Let's say I was glad to get into Costa Rica. It had, and still has a reputation for being safe and welcoming to foreigners. By the time we got into San Jose, we had gotten to know John Gunn much better. He had seen a lot of the world, beginning from his home in Southend-on-sea, England. This guy was interesting and funny, and would not be lost in a crowd. As I called John Juan, and he called me Roberto, John Gunn called himself Juan Pistola. Very fitting.
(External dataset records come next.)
-- ==== Sys2Proof/Machine/Operands.lean ====
section
/-! DEFINITION. What an operation reads: the current and previous sample, the decode and control vectors, the entries of the bit buffer, and the input ports. -/

namespace Sys2Proof.Machine

/-- `cur`: the levels of the presented sample. An absent strobe is taken as 0 (R81, R100). -/
def State.cur (s : State) : Levels :=
  { stb := s.cStb && s.port.stb, dat := s.port.dat, clk := s.port.clk }

/-- The levels the edge terms compare with (R83). DESIGN CHOICE (log 5): where `prev` holds no value, in a running core no run
reaches, there is no earlier sample and so no edge. -/
def State.before (s : State) : Levels := s.prev.getD s.cur

/-- The 10-bit decode vector `v` (R82). -/
def State.decodeVector (s : State) : DecodeVector :=
  BitVec.ofNat 10 (vectorBits s.state.code.toNat s.variant.bit s.cStb s.before.stb s.before.dat s.before.clk
    s.cur.stb s.cur.dat s.cur.clk)

/-- The 4-bit control vector `{in_op[1:0], halted, started}` (R89). -/
def State.controlVector (s : State) : ControlVector :=
  BitVec.ofNat 4 (controlBits (s.port.op.getLsbD 1) (s.port.op.getLsbD 0) s.halted s.started)

/-- Entry `i` of the bit buffer (R24). -/
def State.bitAt (s : State) (i : Nat) : BitRec := s.bits[i]?.getD BitRec.empty

/-- The valid entries of the bit buffer, oldest first (R24). -/
def State.validBits (s : State) : List BitRec := s.bits.toList.take s.bitCount.toNat

/-- The last sample index, `2^W_SN - 1` (R236). -/
def State.lastSample (s : State) : Nat := 2 ^ s.par.wSn - 1

/-- `cfg_samplerate` as its `W_SR` wires carry it (R10). DEDUCED (log 9): a number the port is too narrow for does not occur
on it, so only its low `W_SR` bits are taken. -/
def State.cfgSamplerate (s : State) : Nat := s.port.cfgRate % 2 ^ s.par.wSr

/-- `prev` for the first sample, from `INIT_PREV` (R201); `cStb` is already latched. -/
def State.initialPrev (s : State) : Levels :=
  match s.par.initPrev with
  | .sameAsSample0 => s.cur
  | .allLow => { stb := false, dat := false, clk := false }
  | .allHigh => { stb := s.cStb, dat := true, clk := true }

end Sys2Proof.Machine
end

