/-- R90: a transaction with a reserved `in_op` is refused, whatever the state. -/
def Obligations.ReservedOperationRefused : Prop :=
  (∀ (s : State) (op0 halted started : Bool), exec (.reservedOp op0 halted started) s = .refused .reservedOp) ∧
  (∀ (s : State) (q : Request) (rest : List Request), s.waiting = [] → s.inq = q :: rest → q.op = 2 ∨ q.op = 3 →
    step s = .refused .reservedOp)

/-- R205: a fatal error writes `status_err` alone, and while it is nonzero every SAMPLE is accepted and ignored. -/
def Obligations.HaltedCoreIgnoresSamples : Prop :=
  (∀ (s : State) (code : BitVec 2), raiseFatal code s = { s with statusErr := code }) ∧
  (∀ (s : State) (started : Bool), exec (.sampleHalted started) s = .next s) ∧
  (∀ (s : State) (q : Request) (rest : List Request), s.waiting = [] → s.inq = q :: rest → q.op = 0 → s.statusErr ≠ 0 →
    step s = .next { s with port := q, inq := rest })

/-- R201 to R204: decode start latches the configuration; a missing clock or data channel is recorded first, then a missing
sample rate, and in both cases the sample is not evaluated; otherwise the sample is evaluated as sample 0, with `prev` from
`INIT_PREV`, and under SAME_AS_SAMPLE0 it selects NOP_START. `cfg_samplerate` has `W_SR` wires (R10). -/
def Obligations.DecodeStartChecksThenEvaluates : Prop :=
  ∀ s l : State, s.port.cfgRate < 2 ^ s.par.wSr →
    l = { s with started := true, cClk := s.port.cfgClk, cDat := s.port.cfgDat, cStb := s.port.cfgStb,
                 cRate := s.port.cfgRate, cRadix := s.port.cfgRadix } →
    (l.cClk = false ∨ l.cDat = false → exec .decodeStart s = .next { l with statusErr := 1 }) ∧
    (l.cClk = true → l.cDat = true → l.cRate = 0 → exec .decodeStart s = .next { l with statusErr := 2 }) ∧
    (l.cClk = true → l.cDat = true → l.cRate ≠ 0 →
      ∀ e : State,
        e = { l with
              sn := 0
              prev := some (match s.par.initPrev with
                | .sameAsSample0 => { stb := l.cStb && s.port.stb, dat := s.port.dat, clk := s.port.clk }
                | .allLow => { stb := false, dat := false, clk := false }
                | .allHigh => { stb := l.cStb, dat := true, clk := true }) } →
        exec .decodeStart s = mapNext (latchPrev e.cur) (exec (decodeVector e.decodeVector) e) ∧
          (s.par.initPrev = .sameAsSample0 → s.state = .findStart → (decodeVector e.decodeVector).mnemonic = "NOP_START"))

/-- R201: with a valid configuration the first sample completes as sample 0, for every `INIT_PREV`; where that is not ALL_HIGH it
selects NOP_START, so it is latched as `prev` and nothing is emitted. That a port of `W_SR` wires carries the low `W_SR` bits is
DEDUCED (log 9). -/
def Obligations.DecodeStartCompletes : Prop :=
  ∀ s : State, s.state = .findStart → s.port.cfgClk = true → s.port.cfgDat = true → s.port.cfgRate % 2 ^ s.par.wSr ≠ 0 →
    (∃ t : State, exec .decodeStart s = .next t ∧ t.started = true ∧ t.statusErr = s.statusErr ∧ t.sn = 0 ∧
      t.prev = some { stb := s.port.cfgStb && s.port.stb, dat := s.port.dat, clk := s.port.clk }) ∧
    (s.par.initPrev ≠ .allHigh →
      exec .decodeStart s = .next
        { s with
          started := true
          cClk := true
          cDat := true
          cStb := s.port.cfgStb
          cRate := s.port.cfgRate % 2 ^ s.par.wSr
          cRadix := s.port.cfgRadix
          sn := 0
          prev := some { stb := s.port.cfgStb && s.port.stb, dat := s.port.dat, clk := s.port.clk } })

/-! ## Start, stop, bits, acknowledge: each row's result and frame -/

/-- R105 with R101 and R102: the two 3-wire starts. -/
def Obligations.ThreeWireStartRows : Prop :=
  ∀ (s : State) (V pd pc d : Bool), ∀ i ∈ [Instr.start3wCh V pd pc d, Instr.start3wCl V pd pc d],
    exec i s = .next
      { s with
        variant := .threeWire
        pduSs := s.sn
        pduBitCount := 0
        byteCount := 0
        bitCount := 0
        value := 0
        bits := Vector.replicate 9 BitRec.empty
        waiting := s.waiting ++ [{ kind := .start, ss := s.sn, es := s.sn }]
        state := .findData }

/-- R105 with R103: the 2-wire start. -/
def Obligations.TwoWireStartRow : Prop :=
  ∀ (s : State) (V P ps pc stb : Bool),
    exec (.start2w V P ps pc stb) s = .next
      { s with
        variant := .twoWire
        pduSs := s.sn
        pduBitCount := 0
        byteCount := 0
        bitCount := 0
        value := 0
        bits := Vector.replicate 9 BitRec.empty
        waiting := s.waiting ++ [{ kind := .start, ss := s.sn, es := s.sn }]
        state := .findData }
It was Christmas Eve. John Gunn had a routine when he was in a foreign city of finding a ham radio operator. He would have the operator radio another operator in England who then would telephone John's home. Then from radio to radio to phone to phone he could talk to his family. So the three of us went searching San Jose for a ham radio guy. We ended up at some man's house in the city. I don't exactly know how we found him or if he even had a radio, but he was thrilled to have us as guests. As we had refreshments he went into another room and brought out a "treasure" - a shrunken human head! In spite of it being a bit creepy, I was fascinated. By coincidence, just week later I would see two more shrunken heads at the Anthropology Museum there in San Jose.

A couple more pictures here. Juan on the balcony of our hotel in the heart of San Jose. And Juan, John Gunn and I in the hotel. I have to comment on my clothes. I had my Guatemalan shirt and my Mexican huaraches, stylishly matched to my Army surplus pants. Hmmm. Not exactly trying to blend in. I guess I'll just leave it at that.